→ **EXERCISE DESCRIPTION**
Below are records; please set down exactly the lines from the first through the one containing "exact faultsUnless_if (by simp [hasTrunkLane])".

→ **STORED DATA**

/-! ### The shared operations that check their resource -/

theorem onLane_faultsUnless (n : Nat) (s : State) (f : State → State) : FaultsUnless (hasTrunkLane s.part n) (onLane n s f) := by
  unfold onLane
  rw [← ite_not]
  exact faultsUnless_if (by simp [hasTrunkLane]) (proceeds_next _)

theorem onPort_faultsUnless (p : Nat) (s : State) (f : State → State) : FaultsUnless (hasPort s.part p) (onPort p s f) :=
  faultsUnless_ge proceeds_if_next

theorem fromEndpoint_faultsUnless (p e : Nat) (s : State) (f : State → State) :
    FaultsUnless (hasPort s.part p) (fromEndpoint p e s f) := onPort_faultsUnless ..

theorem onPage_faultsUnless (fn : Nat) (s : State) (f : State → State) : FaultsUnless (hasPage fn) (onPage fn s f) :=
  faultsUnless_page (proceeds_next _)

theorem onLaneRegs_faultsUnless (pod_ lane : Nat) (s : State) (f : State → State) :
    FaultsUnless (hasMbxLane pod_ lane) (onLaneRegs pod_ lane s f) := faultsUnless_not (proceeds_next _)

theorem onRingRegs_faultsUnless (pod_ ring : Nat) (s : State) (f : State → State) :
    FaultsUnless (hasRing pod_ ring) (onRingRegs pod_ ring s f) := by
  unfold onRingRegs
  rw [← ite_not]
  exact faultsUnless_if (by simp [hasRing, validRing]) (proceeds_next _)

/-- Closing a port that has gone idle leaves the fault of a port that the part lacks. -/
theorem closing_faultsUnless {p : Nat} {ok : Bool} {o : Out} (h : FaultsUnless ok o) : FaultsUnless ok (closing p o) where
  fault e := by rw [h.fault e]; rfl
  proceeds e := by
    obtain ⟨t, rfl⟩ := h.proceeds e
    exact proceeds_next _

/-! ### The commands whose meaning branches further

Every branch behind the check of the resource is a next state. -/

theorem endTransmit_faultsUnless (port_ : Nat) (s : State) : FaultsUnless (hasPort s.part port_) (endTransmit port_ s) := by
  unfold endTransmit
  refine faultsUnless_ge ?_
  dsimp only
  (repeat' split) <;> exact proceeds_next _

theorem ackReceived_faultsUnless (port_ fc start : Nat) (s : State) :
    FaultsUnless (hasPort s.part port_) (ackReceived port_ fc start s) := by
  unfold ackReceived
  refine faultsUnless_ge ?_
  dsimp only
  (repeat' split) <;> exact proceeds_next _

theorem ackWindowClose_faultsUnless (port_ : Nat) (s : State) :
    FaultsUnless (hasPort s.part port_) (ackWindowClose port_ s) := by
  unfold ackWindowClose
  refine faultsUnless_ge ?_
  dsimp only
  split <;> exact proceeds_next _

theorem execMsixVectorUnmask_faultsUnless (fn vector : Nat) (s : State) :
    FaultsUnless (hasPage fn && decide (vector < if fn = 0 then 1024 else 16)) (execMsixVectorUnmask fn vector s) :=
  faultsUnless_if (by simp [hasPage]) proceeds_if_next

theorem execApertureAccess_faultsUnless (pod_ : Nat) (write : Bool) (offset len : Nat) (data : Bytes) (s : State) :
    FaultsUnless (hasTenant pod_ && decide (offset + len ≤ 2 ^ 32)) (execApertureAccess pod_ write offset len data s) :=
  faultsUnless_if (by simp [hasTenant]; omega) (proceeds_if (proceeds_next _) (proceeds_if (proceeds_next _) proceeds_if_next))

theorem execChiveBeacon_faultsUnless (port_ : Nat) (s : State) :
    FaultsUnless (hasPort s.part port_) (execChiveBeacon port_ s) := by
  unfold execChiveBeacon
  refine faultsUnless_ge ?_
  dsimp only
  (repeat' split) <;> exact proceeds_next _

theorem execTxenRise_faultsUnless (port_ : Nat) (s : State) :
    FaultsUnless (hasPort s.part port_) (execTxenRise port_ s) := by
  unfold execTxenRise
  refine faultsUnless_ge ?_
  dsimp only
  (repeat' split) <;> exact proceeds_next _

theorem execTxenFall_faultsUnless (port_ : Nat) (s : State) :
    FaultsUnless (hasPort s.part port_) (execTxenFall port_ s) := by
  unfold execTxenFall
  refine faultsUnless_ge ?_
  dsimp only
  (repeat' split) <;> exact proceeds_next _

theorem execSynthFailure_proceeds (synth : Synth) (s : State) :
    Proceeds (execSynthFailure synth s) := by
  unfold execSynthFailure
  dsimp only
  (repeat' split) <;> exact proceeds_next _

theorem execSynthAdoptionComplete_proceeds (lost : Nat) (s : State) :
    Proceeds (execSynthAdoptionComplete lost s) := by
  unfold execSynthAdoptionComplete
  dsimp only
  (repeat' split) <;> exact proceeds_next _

→ **FINAL ANSWER**
/-! ### The shared operations that check their resource -/

theorem onLane_faultsUnless (n : Nat) (s : State) (f : State → State) : FaultsUnless (hasTrunkLane s.part n) (onLane n s f) := by
  unfold onLane
  rw [← ite_not]
  exact faultsUnless_if (by simp [hasTrunkLane]) (proceeds_next _)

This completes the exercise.